のし紙の上書きには、「お土産」「夏のご挨拶」、お盆までですと「暑中お見舞い」と書くと良いですね。
気を遣わない間柄であれば、無地のしにされるよりいっそのこと掛けずに包装紙だけで気軽にお渡しになる方が良いでしょう。

お供え物の場合はのし紙ではなく、黄白の水引が書かれている掛け紙を掛けます。
のし紙とは、紅白の水引でのしがついているもののこと、のしがついていないのは掛け紙と言います。

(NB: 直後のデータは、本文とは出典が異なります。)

theorem Sequencer.Stamped.none_of {i : Slot} (other : a.stateAt i ≠ .running) : a.stampAt i = none := by
  cases stamp : a.stampAt i with
  | none => rfl
  | some n => exact absurd ((h.bears i).1 (by simp [stamp])) other

/-- The law rests on which records run and on the stamps alone. -/
theorem Sequencer.Stamped.congr (stamp : ∀ i, b.stampAt i = a.stampAt i)
    (running : ∀ i, b.stateAt i = .running ↔ a.stateAt i = .running) : b.Stamped := by
  have runners : b.runners = a.runners := by
    ext i
    simp [running]
  refine ⟨fun i => ?_, fun i n => ?_, fun i j n => ?_⟩
  · rw [stamp, running]
    exact h.bears i
  · rw [stamp, runners]
    exact h.range i n
  · rw [stamp, stamp]
    exact h.once i j n

/-- A record that is not RUNNING gives way to another that is not, both without a stamp. -/
theorem Sequencer.Stamped.moved {i : Slot} {q : AuxRecord} (placed : a.Places b i q) (was : a.stateAt i ≠ .running)
    (is : q.state ≠ .running) (unstamped : b.stampAt i = none) (stamps : ∀ j, j ≠ i → b.stampAt j = a.stampAt j) :
    b.Stamped := by
  refine h.congr (fun j => ?_) fun j => ?_
  · by_cases same : j = i
    · rw [same, unstamped, h.none_of was]
    · exact stamps j same
  · rw [placed.state]
    split
    · next same => exact iff_of_false is (same ▸ was)
    · rfl

/-- A record that is not RUNNING is replaced by another that is not, with its stamp. -/
theorem Sequencer.Stamped.replaced {i : Slot} {r q : AuxRecord} (held : a.table[i] = some r) (placed : a.Places b i q)
    (was : r.state ≠ .running) (is : q.state ≠ .running) (kept : q.stamp = r.stamp)
    (stamps : ∀ j, b.stampAt j = if j = i then q.stamp else a.stampAt j) : b.Stamped := by
  have was : a.stateAt i ≠ .running := Sequencer.stateAt_of_held held ▸ was
  have unstamped : r.stamp = none := (Sequencer.stampAt_of_held held).symm.trans (h.none_of was)
  exact h.moved placed was is (by rw [stamps, if_pos rfl, kept, unstamped]) fun j other => by rw [stamps, if_neg other]

/-- A record takes the stamp above those given (R130). -/
theorem Sequencer.Stamped.ran {i : Slot} {q : AuxRecord} (placed : a.Places b i q) (was : a.stateAt i ≠ .running)
    (is : q.state = .running)
    (stamp : ∀ j, b.stampAt j = if j = i then some (a.runners.card + 1) else a.stampAt j) : b.Stamped := by
  have state := placed.state
  rw [is] at state
  have runners : b.runners = insert i a.runners := by
    ext j
    by_cases same : j = i <;> simp [state, same]
  have card : b.runners.card = a.runners.card + 1 := by
    rw [runners, Finset.card_insert_of_notMem (by simpa using was)]
  refine ⟨fun j => ?_, fun j n => ?_, fun j k n => ?_⟩
  · rw [state, stamp]
    split
    · simp
    · exact h.bears j
  · rw [stamp, card]
    split
    · rintro ⟨⟩
      omega
    · intro numbered
      obtain ⟨low, high⟩ := h.range j n numbered
      omega
  · rw [stamp, stamp]
    split <;> split
    · next first second => exact fun _ _ => second.trans first.symm
    · rintro ⟨⟩ numbered
      obtain ⟨-, high⟩ := h.range k _ numbered
      omega
    · rintro numbered ⟨⟩
      obtain ⟨-, high⟩ := h.range j _ numbered
      omega
    · exact h.once j k n

/-- The stamp of a record that stops goes, and those above it move down (R130). -/
theorem Sequencer.Stamped.stopped {i : Slot} {q : AuxRecord} (placed : a.Places b i q) {gone : Nat}
    (was : a.stampAt i = some gone) (is : q.state ≠ .running)
    (stamp : ∀ j, b.stampAt j = if j = i then none else (a.stampAt j).map (stampAfter (some gone))) : b.Stamped := by
  have running : a.stateAt i = .running := (h.bears i).1 (by simp [was])
  have runners : b.runners = a.runners.erase i := by
    ext j
    by_cases same : j = i <;> simp [placed.state, same, is]
  have card : b.runners.card = a.runners.card - 1 := by
    rw [runners, Finset.card_erase_of_mem (by simpa using running)]
  obtain ⟨goneLow, goneHigh⟩ := h.range i gone was
  have before {j : Slot} {n : Nat} (stamped : b.stampAt j = some n) : ∃ m, a.stampAt j = some m ∧ m ≠ gone ∧
      n = if gone < m then m - 1 else m := by
    rw [stamp] at stamped
    split at stamped
    · cases stamped
    · next other =>
      obtain ⟨m, numbered, after⟩ := Option.map_eq_some_iff.1 stamped
      exact ⟨m, numbered, fun same => other (h.once i j gone was (same ▸ numbered)), after.symm⟩
  refine ⟨fun j => ?_, fun j n stamped => ?_, fun j k n first second => ?_⟩
  · rw [stamp, placed.state]
    split
    · simpa using is
    · rw [← h.bears j, Option.isSome_map]
  · obtain ⟨m, numbered, apart, rfl⟩ := before stamped
    obtain ⟨low, high⟩ := h.range j m numbered
    split <;> omega
  · obtain ⟨m, numbered, apart, after⟩ := before first
    obtain ⟨m', numbered', apart', after'⟩ := before second
    have same : m' = m := by split at after <;> split at after' <;> omega
    exact h.once j k m numbered (same ▸ numbered')

end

Q.手土産を渡すタイミングはいつがいいのでしょうか?つい玄関先で渡してしまうのですが…。

A.玄関は正式な場所ではありません。
玄関先では簡単なご挨拶にとどめ、正式には居間や応接間などお部屋に上がってきちんとご挨拶をして、その後にお渡しします。

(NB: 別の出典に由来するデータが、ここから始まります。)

/-- R200. -/
def Reason.code : Reason → Nat
  | .hangup => 1
  | .noAnswer => 2
  | .notFound => 3
  | .noSlot => 4
  | .noRoute => 5
  | .pathLost => 6
  | .duplicate => 7
  | .evicted => 8
  | .capacity => 9
  | .busy => 10
  | .alarm => 11
  | .gone => 12

/-- The reason a packet carries; any other code is none (R200). -/
def Reason.ofCode (n : Nat) : Option Reason :=
  [Reason.hangup, .noAnswer, .notFound, .noSlot, .noRoute, .pathLost, .duplicate, .evicted, .capacity, .busy, .alarm,
    .gone].find? (fun r => r.code = n)

/-- R4's order. -/
def PortState.code : PortState → Nat
  | .noSignal => 0
  | .acquiring => 1
  | .locked => 2
  | .degraded => 3

/-- R13's order. -/
def WrapState.code : WrapState → Nat
  | .through => 0
  | .wrapWest => 1
  | .wrapEast => 2
  | .isolated => 3

/-- R193's order. -/
def NodeState.code : NodeState → Nat
  | .starting => 0
  | .running => 1
  | .noAddress => 2

/-- R193's order. -/
def ResetCause.code : ResetCause → Nat
  | .power => 0
  | .pin => 1
  | .command => 2

/-- R30's order. -/
def SlotState.code : SlotState → Nat
  | .idle => 0
  | .claiming => 1
  | .held => 2

/-- R39's order. -/
def TalkState.code : TalkState → Nat
  | .closed => 0
  | .claiming => 1
  | .sending => 2

/-- R39's order. -/
def TalkEnd.code : TalkEnd → Nat
  | .none => 0
  | .unsent => 1
  | .lost => 2
  | .noSlot => 3
  | .reset => 4

/-- Talk records 0-7, players 8-9, call records 10-17 (02 section 2.3's order). -/
def userCode : User → Nat
  | .talk i => i
  | .player p => 8 + p
  | .call r => 10 + r

/-- R197. -/
def ZoneKind.code : ZoneKind → Nat
  | .cabin => 0
  | .corridor => 1
  | .publicRoom => 2
  | .theatre => 3
  | .crew => 4
  | .exterior => 5

/-- R197. -/
def ZoneKind.ofCode : Nat → Option ZoneKind
  | 0 => some .cabin
  | 1 => some .corridor
  | 2 => some .publicRoom
  | 3 => some .theatre
  | 4 => some .crew
  | 5 => some .exterior
  | _ => none

/-- R197: 16 stands for ALL. -/
def FireZone.code : FireZone → Nat
  | .one f => f
  | .all => 16

/-- R197. -/
def FireZone.ofCode (n : Nat) : Option FireZone := if n < 16 then some (.one n) else if n = 16 then some .all else none

/-- R67's order. -/
def LayerState.code : LayerState → Nat
  | .active => 0
  | .held => 1
  | .releasing => 2

/-- Source kind and index (R200); CALL_TONE has no index. -/
def Source.bytes : Source → List Byte
  | .ring n => [0, byte n]
  | .input n => [1, byte n]
  | .player n => [2, byte n]
  | .alarm n => [3, byte n]
  | .callTone => [4, 0xFF]

/-- The source that a BIND's kind and index name, when both are in range and the kind is not internal (R53, R200). -/
def Source.ofBind (kind index : Nat) : Option Source :=
  match kind with
  | 0 => if index < 64 then some (.ring index) else none
  | 1 => if index < 8 then some (.input index) else none
  | 2 => if index < 2 then some (.player index) else none
  | _ => none

/-- Owner kind, then address and cookie, or the internal owner's number (R49's order, log 13). -/
def Owner.bytes : Owner → List Byte
  | .remote a c => [0, byte a] ++ bytesOf 2 c
  | .channel a => [1, byte a, 0xFF, 0xFF]
  | .player p => [2, byte p, 0xFF, 0xFF]
  | .call r => [3, byte r, 0xFF, 0xFF]

/-- R49's order, then the reasons of R52. -/
def Ending.code : Ending → Nat
  | .none => 0
  | .unbound => 1
  | .autoEnd => 2
  | .evicted => 3
  | .restart => 4

/-- R201. -/
def EqualRule.code : EqualRule → Nat
  | .mix => 0
  | .queue => 1

/-- R201. -/
def EqualRule.ofCode : Nat → Option EqualRule
  | 0 => some .mix
  | 1 => some .queue
  | _ => none

/-- R201. -/
def VolumeRule.code : VolumeRule → Nat
  | .zone => 0
  | .floor => 1
  | .fixed => 2

/-- R201. -/
def VolumeRule.ofCode : Nat → Option VolumeRule
  | 0 => some .zone
  | 1 => some .floor
  | 2 => some .fixed
  | _ => none

/-- The 6 bytes of a class record (R201). -/
def ClassRecord.bytes (c : ClassRecord) : List Byte :=
  [byte c.equal.code] ++ levelBytes c.duck ++ [byte c.volume.code, byte c.kinds.toNat, byte c.limit]

/-- R103's order: RING, C0, C1, NONE. -/
def AlarmFrom.code : AlarmFrom → Nat
  | .ring => 0
  | .c0 => 1
  | .c1 => 2
  | .none => 3

/-- R111's order. -/
def ChannelPhase.code : ChannelPhase → Nat
  | .idle => 0
  | .signal => 1
  | .voice => 2
  | .draining => 3

/-- An alarm word as in a frame. -/
def AlarmWord.bytes (w : AlarmWord) : List Byte := [w.firstByte] ++ bytesOf 2 w.mask.toNat ++ [byte w.issuer]

/-- A change record entry: source, code, mask, issuer, stamp (R100). -/
def ChangeEntry.bytes (e : ChangeEntry) : List Byte :=
  [byte e.source.code, byte e.code] ++ bytesOf 2 e.mask.toNat ++ [byte e.issuer] ++ bytesOf 4 e.stamp

/-- A change record entry, or its absent mark. -/
def changeBytes : Option ChangeEntry → List Byte
  | some e => e.bytes
  | none => List.replicate 9 0xFF

/-- R125's order. -/
def CallState.code : CallState → Nat
  | .idle => 0
  | .claiming => 1
  | .offering => 2
  | .alerting => 3
  | .ringing => 4
  | .connected => 5

/-- R125's order; absent is 0xFF. -/
def Role.code : Role → Nat
  | .caller => 0
  | .callee => 1
  | .absent => 255

/-- R125's order. -/
def Side.code : Side → Nat
  | .here => 0
  | .remote => 1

ただ、玄関先でお渡しできる手土産もあります。それは、生物や水物などです。

Q.手土産を渡す時には何と言ったら良いのでしょうか?

A.よく「つまらない物ですが…」「お口汚しですが…」とおっしゃる方のいますね。
これは日本人の謙虚さを表しているのですが、現代では、へり下り過ぎだと言われています。
「お口に合うか分かりませんが」「美味しいのでぜひ召し上がっていただきたいと思いお持ちしました」「お母さんのお好きなこれを買ってきました」といってお渡しになると、とても親しみを感じていいですね。

Q.手土産は紙袋のままお渡ししても良いのですか?

A.本来は紙袋から出し、たたんでお品物の下に敷いて一緒にお渡しするか、またはあとで「よろしければお使いください」と言ってお渡しするのも良いですね。
紙袋は、あくまで道中の塵除けと持ちやすいためのものですから差し上げるときには外します。